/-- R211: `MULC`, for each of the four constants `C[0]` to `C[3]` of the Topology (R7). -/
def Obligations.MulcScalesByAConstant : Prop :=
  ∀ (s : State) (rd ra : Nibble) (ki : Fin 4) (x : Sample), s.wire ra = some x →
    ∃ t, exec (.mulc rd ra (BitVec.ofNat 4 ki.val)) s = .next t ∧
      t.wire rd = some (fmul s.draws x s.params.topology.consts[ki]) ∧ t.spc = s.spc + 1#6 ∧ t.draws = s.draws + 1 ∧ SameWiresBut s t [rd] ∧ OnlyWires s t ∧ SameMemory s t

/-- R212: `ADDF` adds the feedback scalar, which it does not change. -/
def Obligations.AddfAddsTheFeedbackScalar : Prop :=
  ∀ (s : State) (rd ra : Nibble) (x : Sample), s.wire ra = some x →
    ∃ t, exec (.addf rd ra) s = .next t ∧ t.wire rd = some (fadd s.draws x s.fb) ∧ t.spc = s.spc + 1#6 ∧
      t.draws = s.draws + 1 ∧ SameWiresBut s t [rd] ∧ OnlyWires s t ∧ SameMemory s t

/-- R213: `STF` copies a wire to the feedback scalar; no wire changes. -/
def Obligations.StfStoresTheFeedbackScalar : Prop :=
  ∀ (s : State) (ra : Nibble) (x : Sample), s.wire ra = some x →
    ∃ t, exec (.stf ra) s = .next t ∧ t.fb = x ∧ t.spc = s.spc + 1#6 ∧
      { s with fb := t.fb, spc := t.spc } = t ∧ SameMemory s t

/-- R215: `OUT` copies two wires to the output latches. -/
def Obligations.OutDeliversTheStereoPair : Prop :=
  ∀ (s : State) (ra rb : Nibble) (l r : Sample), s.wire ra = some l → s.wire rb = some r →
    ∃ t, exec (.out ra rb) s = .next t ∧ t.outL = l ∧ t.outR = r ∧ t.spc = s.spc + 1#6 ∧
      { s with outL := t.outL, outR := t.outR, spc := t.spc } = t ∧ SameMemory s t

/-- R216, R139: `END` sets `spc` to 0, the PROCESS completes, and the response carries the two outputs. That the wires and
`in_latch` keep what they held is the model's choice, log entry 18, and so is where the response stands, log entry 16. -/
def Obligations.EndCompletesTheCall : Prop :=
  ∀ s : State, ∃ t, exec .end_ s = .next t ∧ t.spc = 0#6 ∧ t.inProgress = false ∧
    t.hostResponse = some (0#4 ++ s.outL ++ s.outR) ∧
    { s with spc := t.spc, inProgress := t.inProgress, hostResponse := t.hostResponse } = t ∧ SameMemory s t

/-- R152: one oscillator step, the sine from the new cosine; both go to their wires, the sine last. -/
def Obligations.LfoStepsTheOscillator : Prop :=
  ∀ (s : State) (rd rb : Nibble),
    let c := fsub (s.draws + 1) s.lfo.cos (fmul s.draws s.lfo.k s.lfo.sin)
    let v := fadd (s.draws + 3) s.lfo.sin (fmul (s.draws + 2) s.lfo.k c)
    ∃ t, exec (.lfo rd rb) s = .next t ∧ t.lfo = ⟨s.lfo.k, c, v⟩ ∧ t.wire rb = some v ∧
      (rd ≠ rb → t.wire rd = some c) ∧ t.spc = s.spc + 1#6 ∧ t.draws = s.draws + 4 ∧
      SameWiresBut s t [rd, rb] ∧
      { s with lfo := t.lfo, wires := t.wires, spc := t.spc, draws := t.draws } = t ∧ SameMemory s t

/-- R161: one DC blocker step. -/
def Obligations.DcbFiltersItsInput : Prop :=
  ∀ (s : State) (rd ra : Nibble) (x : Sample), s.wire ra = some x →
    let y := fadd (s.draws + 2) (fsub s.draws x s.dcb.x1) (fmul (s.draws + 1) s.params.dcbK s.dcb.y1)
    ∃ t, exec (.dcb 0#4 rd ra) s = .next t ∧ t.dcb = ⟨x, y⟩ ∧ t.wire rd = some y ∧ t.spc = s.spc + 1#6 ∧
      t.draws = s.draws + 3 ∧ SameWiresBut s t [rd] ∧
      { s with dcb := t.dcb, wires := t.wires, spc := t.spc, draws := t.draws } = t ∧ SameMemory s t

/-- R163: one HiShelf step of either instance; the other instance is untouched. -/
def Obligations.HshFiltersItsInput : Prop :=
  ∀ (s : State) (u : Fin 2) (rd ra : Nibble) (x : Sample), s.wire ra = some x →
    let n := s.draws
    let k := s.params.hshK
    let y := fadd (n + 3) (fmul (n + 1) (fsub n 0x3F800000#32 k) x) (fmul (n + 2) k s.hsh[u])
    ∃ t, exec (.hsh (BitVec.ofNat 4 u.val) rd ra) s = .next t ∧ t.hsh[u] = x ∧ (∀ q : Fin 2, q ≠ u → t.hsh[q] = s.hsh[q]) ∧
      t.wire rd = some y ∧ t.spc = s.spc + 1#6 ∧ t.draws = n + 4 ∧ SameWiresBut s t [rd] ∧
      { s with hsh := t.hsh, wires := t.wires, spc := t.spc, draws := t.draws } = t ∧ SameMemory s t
--------------------------------
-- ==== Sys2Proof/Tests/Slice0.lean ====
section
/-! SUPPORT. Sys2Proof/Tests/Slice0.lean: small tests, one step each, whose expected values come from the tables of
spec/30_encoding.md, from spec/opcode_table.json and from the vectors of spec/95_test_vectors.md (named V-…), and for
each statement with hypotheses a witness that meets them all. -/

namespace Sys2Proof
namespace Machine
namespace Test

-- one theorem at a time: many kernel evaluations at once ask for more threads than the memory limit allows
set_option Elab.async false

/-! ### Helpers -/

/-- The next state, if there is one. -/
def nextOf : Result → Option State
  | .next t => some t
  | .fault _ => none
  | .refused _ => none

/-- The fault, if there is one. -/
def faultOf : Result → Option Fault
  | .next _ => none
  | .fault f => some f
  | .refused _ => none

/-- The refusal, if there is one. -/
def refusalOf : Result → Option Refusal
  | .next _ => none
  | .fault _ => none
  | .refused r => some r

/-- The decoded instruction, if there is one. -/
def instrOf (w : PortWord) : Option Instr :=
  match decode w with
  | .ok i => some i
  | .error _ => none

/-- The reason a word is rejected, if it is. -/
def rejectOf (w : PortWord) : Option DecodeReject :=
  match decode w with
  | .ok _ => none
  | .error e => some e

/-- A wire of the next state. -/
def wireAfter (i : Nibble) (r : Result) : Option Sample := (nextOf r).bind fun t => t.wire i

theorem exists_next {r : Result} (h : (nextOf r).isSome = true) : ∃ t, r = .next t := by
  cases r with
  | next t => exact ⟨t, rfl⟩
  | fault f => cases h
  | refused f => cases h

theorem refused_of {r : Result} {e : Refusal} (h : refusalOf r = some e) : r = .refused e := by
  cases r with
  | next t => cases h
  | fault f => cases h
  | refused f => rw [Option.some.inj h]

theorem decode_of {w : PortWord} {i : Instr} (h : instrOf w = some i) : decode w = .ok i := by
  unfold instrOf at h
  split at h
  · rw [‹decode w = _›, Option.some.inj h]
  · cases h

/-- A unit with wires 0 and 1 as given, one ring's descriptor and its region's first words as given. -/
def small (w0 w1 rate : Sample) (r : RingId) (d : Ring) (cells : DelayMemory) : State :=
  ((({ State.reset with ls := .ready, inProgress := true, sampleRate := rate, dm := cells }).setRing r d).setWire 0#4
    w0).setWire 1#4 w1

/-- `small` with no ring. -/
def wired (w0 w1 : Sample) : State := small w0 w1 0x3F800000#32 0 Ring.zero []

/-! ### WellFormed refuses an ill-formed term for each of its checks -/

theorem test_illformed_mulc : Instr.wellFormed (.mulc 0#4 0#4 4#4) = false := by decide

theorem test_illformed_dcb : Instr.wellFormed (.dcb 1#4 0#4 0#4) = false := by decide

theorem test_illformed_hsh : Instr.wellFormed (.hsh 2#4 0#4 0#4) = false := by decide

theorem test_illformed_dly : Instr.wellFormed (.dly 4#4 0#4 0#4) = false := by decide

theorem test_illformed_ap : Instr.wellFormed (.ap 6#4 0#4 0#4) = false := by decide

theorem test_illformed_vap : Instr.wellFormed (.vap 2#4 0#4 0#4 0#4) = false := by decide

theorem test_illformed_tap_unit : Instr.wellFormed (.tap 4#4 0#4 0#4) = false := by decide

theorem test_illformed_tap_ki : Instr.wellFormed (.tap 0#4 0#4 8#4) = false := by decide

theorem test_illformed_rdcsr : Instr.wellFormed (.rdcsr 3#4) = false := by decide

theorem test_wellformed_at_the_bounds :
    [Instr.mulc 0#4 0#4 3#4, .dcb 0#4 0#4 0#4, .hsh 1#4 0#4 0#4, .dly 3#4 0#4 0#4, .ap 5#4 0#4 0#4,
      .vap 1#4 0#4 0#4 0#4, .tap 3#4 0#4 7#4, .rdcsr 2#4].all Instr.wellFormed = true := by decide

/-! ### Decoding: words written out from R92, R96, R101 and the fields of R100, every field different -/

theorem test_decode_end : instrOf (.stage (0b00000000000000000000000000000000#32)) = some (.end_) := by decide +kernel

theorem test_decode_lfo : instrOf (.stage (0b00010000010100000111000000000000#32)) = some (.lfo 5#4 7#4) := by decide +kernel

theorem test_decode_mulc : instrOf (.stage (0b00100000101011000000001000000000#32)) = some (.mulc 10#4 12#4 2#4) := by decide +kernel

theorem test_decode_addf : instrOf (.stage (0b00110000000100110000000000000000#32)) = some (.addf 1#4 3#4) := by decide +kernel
--------------------------------
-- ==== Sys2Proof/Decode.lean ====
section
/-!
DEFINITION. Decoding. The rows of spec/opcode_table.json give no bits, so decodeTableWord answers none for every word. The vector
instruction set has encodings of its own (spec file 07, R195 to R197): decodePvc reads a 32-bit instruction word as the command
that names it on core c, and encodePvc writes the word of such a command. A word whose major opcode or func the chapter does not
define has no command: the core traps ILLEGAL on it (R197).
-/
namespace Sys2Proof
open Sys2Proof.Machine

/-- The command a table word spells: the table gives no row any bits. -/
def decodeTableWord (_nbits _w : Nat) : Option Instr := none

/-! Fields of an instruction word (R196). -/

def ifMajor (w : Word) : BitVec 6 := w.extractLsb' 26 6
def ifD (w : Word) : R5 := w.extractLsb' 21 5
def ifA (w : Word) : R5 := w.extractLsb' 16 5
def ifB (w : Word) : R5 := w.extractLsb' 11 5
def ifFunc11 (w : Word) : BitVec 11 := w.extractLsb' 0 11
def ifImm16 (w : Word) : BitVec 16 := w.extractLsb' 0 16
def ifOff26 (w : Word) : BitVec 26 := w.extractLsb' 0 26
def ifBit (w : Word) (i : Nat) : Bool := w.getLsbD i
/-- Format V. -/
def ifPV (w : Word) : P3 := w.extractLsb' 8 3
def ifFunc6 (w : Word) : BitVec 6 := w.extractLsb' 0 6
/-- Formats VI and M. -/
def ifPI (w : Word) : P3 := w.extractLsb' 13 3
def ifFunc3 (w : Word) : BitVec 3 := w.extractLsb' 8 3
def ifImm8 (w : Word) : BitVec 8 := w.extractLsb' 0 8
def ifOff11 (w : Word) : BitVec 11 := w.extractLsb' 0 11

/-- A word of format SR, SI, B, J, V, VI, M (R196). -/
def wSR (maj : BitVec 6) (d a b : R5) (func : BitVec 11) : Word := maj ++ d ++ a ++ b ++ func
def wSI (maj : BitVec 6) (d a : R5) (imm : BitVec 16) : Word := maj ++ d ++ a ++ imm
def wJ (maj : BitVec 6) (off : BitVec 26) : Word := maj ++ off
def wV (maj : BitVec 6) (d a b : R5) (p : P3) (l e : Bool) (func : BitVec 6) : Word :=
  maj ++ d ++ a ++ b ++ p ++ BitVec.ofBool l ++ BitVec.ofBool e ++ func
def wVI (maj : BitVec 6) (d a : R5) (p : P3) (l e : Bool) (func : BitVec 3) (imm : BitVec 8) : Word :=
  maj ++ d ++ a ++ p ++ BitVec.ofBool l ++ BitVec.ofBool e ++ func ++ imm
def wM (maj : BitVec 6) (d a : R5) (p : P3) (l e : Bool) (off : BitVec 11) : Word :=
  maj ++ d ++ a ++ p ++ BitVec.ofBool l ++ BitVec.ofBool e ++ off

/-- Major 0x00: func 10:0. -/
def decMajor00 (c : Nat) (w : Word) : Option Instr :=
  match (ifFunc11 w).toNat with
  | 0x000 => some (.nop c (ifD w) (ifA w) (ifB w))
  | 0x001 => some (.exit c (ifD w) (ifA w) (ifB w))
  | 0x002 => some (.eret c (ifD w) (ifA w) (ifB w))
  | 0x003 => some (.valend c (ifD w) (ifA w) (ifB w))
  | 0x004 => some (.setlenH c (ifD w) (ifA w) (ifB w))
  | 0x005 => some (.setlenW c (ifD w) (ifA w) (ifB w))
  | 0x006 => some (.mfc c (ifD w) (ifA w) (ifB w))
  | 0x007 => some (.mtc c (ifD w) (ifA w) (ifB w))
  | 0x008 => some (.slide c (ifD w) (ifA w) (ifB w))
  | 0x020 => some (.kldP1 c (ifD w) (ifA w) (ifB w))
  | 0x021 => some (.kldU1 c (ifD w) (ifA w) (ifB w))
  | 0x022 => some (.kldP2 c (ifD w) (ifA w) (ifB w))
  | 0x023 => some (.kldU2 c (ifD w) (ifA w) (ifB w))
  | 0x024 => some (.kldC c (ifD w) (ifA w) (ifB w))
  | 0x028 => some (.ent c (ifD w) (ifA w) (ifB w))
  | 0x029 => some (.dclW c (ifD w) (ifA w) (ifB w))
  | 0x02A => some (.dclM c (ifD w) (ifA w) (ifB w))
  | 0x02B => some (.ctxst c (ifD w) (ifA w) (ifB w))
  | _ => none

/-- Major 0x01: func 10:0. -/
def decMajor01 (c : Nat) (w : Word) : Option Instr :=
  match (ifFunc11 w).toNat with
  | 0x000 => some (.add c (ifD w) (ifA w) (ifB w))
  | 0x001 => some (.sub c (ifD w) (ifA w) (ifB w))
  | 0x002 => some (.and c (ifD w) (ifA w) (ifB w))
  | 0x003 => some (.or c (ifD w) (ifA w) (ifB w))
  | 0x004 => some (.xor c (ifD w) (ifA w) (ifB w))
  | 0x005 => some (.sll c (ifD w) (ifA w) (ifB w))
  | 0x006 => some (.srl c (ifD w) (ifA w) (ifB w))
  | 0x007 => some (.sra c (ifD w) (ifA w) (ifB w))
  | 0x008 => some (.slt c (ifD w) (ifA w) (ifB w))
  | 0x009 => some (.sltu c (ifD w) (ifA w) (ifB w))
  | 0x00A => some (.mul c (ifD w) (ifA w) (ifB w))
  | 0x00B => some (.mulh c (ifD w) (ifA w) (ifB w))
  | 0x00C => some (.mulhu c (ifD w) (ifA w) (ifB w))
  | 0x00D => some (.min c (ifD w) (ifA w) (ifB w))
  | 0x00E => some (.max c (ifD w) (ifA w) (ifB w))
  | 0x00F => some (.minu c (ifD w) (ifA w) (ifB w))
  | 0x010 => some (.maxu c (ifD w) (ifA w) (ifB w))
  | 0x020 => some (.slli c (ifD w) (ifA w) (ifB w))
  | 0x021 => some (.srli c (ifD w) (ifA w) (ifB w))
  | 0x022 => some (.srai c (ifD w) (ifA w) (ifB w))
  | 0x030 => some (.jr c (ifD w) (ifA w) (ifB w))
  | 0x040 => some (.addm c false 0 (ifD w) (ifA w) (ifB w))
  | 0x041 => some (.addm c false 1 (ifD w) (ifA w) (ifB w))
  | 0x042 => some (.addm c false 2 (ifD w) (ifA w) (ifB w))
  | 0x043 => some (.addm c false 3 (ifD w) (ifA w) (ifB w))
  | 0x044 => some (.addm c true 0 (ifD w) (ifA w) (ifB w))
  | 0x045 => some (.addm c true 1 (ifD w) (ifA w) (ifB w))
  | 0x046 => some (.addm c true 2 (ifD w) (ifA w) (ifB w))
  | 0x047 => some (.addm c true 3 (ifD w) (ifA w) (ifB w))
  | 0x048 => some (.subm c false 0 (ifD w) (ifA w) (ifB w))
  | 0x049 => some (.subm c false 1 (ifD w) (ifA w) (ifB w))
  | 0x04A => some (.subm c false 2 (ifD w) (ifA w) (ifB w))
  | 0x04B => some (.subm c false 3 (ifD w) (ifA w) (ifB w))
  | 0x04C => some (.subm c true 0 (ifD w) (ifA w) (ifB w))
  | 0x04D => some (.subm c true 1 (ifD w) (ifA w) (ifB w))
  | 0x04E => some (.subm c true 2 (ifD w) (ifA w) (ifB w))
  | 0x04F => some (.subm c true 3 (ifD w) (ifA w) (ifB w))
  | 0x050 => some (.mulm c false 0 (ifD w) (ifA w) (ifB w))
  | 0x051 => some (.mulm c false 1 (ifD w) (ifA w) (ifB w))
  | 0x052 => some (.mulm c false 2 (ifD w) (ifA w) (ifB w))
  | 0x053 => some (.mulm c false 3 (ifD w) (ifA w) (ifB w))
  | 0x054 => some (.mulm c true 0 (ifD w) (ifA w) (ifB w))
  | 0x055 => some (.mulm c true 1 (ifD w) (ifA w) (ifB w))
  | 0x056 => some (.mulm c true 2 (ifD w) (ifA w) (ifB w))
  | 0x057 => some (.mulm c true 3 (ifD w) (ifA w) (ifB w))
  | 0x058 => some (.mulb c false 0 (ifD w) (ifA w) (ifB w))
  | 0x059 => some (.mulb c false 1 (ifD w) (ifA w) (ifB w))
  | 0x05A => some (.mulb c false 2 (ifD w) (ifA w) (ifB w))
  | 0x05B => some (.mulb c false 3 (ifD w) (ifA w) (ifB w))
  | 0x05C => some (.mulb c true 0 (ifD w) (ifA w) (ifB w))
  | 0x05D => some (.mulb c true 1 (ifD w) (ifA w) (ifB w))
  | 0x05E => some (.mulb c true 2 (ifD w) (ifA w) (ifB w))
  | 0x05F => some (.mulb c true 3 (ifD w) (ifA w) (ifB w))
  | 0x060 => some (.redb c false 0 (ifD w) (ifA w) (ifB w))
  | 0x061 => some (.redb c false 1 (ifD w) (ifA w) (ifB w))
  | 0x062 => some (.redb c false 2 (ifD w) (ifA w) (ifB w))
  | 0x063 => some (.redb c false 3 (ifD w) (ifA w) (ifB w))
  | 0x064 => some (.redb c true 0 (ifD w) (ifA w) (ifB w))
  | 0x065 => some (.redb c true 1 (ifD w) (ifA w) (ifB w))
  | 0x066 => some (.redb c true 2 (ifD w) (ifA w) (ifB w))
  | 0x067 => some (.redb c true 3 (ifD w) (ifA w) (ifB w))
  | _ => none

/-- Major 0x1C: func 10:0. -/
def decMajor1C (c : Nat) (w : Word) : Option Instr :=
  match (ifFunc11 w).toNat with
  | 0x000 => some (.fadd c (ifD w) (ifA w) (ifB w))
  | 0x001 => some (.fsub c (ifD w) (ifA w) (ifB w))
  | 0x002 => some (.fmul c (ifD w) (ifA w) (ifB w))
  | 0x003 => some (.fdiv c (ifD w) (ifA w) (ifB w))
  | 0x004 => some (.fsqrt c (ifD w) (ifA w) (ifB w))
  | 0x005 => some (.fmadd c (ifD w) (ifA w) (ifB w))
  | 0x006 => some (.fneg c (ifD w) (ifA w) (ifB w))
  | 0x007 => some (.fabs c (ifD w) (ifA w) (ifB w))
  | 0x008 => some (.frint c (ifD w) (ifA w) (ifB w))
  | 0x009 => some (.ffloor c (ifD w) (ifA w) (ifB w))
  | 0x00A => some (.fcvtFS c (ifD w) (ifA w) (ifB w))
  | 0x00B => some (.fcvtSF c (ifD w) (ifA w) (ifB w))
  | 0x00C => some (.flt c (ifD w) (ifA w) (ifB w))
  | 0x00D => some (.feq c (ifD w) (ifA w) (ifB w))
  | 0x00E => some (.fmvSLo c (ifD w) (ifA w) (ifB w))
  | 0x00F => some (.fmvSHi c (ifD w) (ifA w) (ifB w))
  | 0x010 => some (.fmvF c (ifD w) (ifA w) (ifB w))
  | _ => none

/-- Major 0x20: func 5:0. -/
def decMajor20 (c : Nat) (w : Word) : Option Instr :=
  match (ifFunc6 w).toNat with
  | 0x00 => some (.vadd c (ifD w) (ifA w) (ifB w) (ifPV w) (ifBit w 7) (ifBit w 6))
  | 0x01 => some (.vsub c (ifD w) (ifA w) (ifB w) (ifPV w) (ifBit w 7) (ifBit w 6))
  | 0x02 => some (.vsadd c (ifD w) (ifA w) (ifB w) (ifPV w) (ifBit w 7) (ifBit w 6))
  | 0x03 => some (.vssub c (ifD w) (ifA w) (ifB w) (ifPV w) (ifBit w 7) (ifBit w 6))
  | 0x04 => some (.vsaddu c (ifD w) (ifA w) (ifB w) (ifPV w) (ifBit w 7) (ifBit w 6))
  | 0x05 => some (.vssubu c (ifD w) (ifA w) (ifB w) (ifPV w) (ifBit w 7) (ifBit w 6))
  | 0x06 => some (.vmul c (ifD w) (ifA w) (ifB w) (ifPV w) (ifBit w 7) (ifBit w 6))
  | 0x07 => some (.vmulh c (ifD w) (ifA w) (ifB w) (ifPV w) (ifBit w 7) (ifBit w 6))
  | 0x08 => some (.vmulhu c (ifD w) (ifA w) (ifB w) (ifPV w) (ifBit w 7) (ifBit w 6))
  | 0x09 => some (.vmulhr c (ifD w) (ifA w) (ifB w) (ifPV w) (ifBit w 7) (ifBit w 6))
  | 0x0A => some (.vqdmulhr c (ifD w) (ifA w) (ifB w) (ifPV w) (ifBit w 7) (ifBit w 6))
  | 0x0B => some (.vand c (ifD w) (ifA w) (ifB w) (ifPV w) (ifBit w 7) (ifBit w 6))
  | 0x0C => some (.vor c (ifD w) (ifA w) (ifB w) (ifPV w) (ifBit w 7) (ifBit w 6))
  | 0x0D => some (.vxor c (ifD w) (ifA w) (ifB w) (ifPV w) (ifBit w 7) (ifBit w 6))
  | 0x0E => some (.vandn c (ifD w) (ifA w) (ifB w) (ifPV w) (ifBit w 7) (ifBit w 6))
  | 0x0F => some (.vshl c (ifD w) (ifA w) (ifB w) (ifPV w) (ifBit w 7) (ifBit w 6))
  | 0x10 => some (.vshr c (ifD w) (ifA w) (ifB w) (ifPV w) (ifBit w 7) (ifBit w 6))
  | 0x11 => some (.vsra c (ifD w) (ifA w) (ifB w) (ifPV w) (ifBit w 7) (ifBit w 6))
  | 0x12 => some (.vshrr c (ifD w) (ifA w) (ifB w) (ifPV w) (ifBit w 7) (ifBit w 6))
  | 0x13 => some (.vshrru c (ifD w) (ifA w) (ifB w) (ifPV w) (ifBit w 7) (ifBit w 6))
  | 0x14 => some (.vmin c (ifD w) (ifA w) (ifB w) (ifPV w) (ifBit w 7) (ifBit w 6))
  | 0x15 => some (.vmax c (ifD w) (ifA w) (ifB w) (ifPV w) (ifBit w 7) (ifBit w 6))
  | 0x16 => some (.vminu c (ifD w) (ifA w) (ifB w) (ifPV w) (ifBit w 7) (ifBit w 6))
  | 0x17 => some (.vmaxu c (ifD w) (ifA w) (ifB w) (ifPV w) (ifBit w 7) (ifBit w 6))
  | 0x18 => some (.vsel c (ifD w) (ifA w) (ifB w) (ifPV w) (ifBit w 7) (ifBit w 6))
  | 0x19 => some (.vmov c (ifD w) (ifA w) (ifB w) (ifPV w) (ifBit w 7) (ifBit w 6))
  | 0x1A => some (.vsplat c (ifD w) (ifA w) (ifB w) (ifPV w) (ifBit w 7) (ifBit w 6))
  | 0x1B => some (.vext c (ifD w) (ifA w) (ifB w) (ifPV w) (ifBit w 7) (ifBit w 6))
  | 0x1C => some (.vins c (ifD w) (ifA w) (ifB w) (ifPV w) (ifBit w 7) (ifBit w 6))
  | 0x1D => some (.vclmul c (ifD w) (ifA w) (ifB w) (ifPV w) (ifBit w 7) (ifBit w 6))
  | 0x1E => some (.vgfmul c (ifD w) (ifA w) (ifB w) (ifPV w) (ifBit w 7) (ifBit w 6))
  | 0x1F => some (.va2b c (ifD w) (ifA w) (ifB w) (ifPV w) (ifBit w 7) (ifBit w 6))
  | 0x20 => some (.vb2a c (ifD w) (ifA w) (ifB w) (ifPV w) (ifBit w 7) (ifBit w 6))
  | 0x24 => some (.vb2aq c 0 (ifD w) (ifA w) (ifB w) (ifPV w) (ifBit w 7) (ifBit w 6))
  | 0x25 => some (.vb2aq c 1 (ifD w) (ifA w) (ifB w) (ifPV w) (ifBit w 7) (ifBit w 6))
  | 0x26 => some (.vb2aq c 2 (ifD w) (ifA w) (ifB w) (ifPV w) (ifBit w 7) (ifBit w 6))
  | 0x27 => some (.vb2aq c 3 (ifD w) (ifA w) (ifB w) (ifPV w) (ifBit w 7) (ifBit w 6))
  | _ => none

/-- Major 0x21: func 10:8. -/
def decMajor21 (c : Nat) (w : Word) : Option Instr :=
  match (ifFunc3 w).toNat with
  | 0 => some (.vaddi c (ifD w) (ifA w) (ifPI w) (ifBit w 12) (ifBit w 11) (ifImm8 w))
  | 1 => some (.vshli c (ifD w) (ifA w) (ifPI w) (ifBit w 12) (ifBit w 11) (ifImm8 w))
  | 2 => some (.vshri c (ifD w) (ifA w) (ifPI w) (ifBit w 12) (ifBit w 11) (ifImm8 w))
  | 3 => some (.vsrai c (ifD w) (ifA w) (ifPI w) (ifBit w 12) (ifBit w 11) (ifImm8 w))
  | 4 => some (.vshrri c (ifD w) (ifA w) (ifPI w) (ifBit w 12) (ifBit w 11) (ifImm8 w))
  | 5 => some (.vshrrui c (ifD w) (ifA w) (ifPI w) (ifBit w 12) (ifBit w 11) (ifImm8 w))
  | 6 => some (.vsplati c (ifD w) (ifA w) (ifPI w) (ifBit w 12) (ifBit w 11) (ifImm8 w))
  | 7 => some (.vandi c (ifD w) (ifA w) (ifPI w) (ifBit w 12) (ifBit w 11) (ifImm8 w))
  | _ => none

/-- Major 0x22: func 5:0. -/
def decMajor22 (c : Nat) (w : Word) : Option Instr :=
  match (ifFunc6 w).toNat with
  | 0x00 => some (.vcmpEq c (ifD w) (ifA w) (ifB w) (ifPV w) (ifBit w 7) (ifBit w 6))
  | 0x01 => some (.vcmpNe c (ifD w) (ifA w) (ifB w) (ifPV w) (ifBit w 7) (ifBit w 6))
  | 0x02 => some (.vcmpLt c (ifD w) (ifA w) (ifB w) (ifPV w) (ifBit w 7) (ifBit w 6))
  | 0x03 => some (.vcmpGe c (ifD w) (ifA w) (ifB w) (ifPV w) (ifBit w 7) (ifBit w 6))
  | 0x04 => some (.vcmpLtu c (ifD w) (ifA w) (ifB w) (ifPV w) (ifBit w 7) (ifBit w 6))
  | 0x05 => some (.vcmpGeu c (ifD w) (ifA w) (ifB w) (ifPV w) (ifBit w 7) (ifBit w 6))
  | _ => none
--------------------------------
#### Brief
When the word "mulb" turns up on a line of the material above, copy that line.

#### Written response
  | 0x058 => some (.mulb c false 0 (ifD w) (ifA w) (ifB w))
  | 0x059 => some (.mulb c false 1 (ifD w) (ifA w) (ifB w))
  | 0x05A => some (.mulb c false 2 (ifD w) (ifA w) (ifB w))
  | 0x05B => some (.mulb c false 3 (ifD w) (ifA w) (ifB w))
  | 0x05C => some (.mulb c true 0 (ifD w) (ifA w) (ifB w))
  | 0x05D => some (.mulb c true 1 (ifD w) (ifA w) (ifB w))
  | 0x05E => some (.mulb c true 2 (ifD w) (ifA w) (ifB w))
  | 0x05F => some (.mulb c true 3 (ifD w) (ifA w) (ifB w))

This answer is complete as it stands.